--- DATASET EXCERPTS Enclosed Below ---
/-- 40_frame_reader.md R75(b), R66, R68, R71: a body of at most `cap - 1` bytes that holds no adjacent 13, 10,
sent from between frames with its terminator, is delivered to the command loop whole, whatever its bytes
mean; the bytes after the terminator stay for the next frame. Decision D1 of the spec fixes the bound. -/
def Obligations.DeliverableBodyReachesTheCommandLoop : Prop :=
  ∀ (s : State) (body : List Byte) (rest : List Input),
    Inv s → s.phase = .recv → s.len = 0#8 → body.length + 1 ≤ s.cfg.cap.toNat →
    noTerminatorPair body = true → s.inputs = rxBytes (body ++ [13#8, 10#8]) ++ rest →
    ∃ buf, runSteps (body.length + 2) s = runCommand body { s with buf := buf, inputs := rest }

/-- The whole path of one command (00_scope.md R2, R6; 30_encoding.md R50, R64; 40_frame_reader.md R75(b);
41_decoder.md R81, R86): the request frame of a well-formed instruction that fits the capacity and holds no
adjacent 13, 10 (R160), sent from between frames, runs that instruction and nothing else. -/
def Obligations.RequestFrameRunsItsInstruction : Prop :=
  ∀ (s : State) (i : Instr) (rest : List Input),
    Inv s → s.phase = .recv → s.len = 0#8 → i.WellFormed → (encode i).length + 1 ≤ s.cfg.cap.toNat →
    noTerminatorPair (encode i) = true → s.inputs = rxBytes (encodeFrame i) ++ rest →
    ∃ buf, runSteps ((encodeFrame i).length) s = exec i { s with buf := buf, inputs := rest }

/-- 20_memory.md R45, R47, 70_reset_and_hazards.md R164: two request frames sent one right after the other run in
their order, the second in the configuration the first leaves. The lossless inbound queue is decision D31
of the spec. -/
def Obligations.PipelinedFramesRunInOrder : Prop :=
  ∀ (s t : State) (i j : Instr) (rest : List Input),
    Inv s → s.phase = .recv → s.len = 0#8 →
    i.WellFormed → (encode i).length + 1 ≤ s.cfg.cap.toNat → noTerminatorPair (encode i) = true →
    s.inputs = rxBytes (encodeFrame i) ++ (rxBytes (encodeFrame j) ++ rest) →
    runSteps (encodeFrame i).length s = .next t →
    j.WellFormed → (encode j).length + 1 ≤ t.cfg.cap.toNat → noTerminatorPair (encode j) = true →
    ∃ buf1 buf2,
      exec i { s with buf := buf1, inputs := rxBytes (encodeFrame j) ++ rest } = .next t ∧
      runSteps ((encodeFrame i).length + (encodeFrame j).length) s =
        exec j { t with buf := buf2, inputs := rest }

/-- 40_frame_reader.md R75(c), (d): byte number `cap + 1` of an unterminated frame raises `Overflow`, once,
and not before. Decisions D1, D2 and D3 of the spec. -/
def Obligations.ByteCapPlusOneOverflows : Prop :=
  ∀ (s : State) (bs : List Byte) (b : Byte) (rest : List Input),
    Inv s → s.phase = .recv → s.len = 0#8 → bs.length = s.cfg.cap.toNat →
    noTerminatorPair (bs ++ [b]) = true → s.inputs = rxBytes (bs ++ [b]) ++ rest →
    ∃ buf, runSteps (bs.length + 1) s = .next { s with
      buf := buf
      phase := .discard
      dcr := decide (b = 13#8)
      inputs := rest
      trace := s.trace ++ [.overflow] }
--- End of Enclosed DATASET EXCERPTS ---
Please retype the data exactly as it stands, from its first line down to the line that contains "def Obligations.RequestFrameRunsItsInstruction : Prop", then stop.

_RESPONSE BELOW_
/-- 40_frame_reader.md R75(b), R66, R68, R71: a body of at most `cap - 1` bytes that holds no adjacent 13, 10,
sent from between frames with its terminator, is delivered to the command loop whole, whatever its bytes
mean; the bytes after the terminator stay for the next frame. Decision D1 of the spec fixes the bound. -/
def Obligations.DeliverableBodyReachesTheCommandLoop : Prop :=
  ∀ (s : State) (body : List Byte) (rest : List Input),
    Inv s → s.phase = .recv → s.len = 0#8 → body.length + 1 ≤ s.cfg.cap.toNat →
    noTerminatorPair body = true → s.inputs = rxBytes (body ++ [13#8, 10#8]) ++ rest →
    ∃ buf, runSteps (body.length + 2) s = runCommand body { s with buf := buf, inputs := rest }

/-- The whole path of one command (00_scope.md R2, R6; 30_encoding.md R50, R64; 40_frame_reader.md R75(b);
41_decoder.md R81, R86): the request frame of a well-formed instruction that fits the capacity and holds no
adjacent 13, 10 (R160), sent from between frames, runs that instruction and nothing else. -/
def Obligations.RequestFrameRunsItsInstruction : Prop :=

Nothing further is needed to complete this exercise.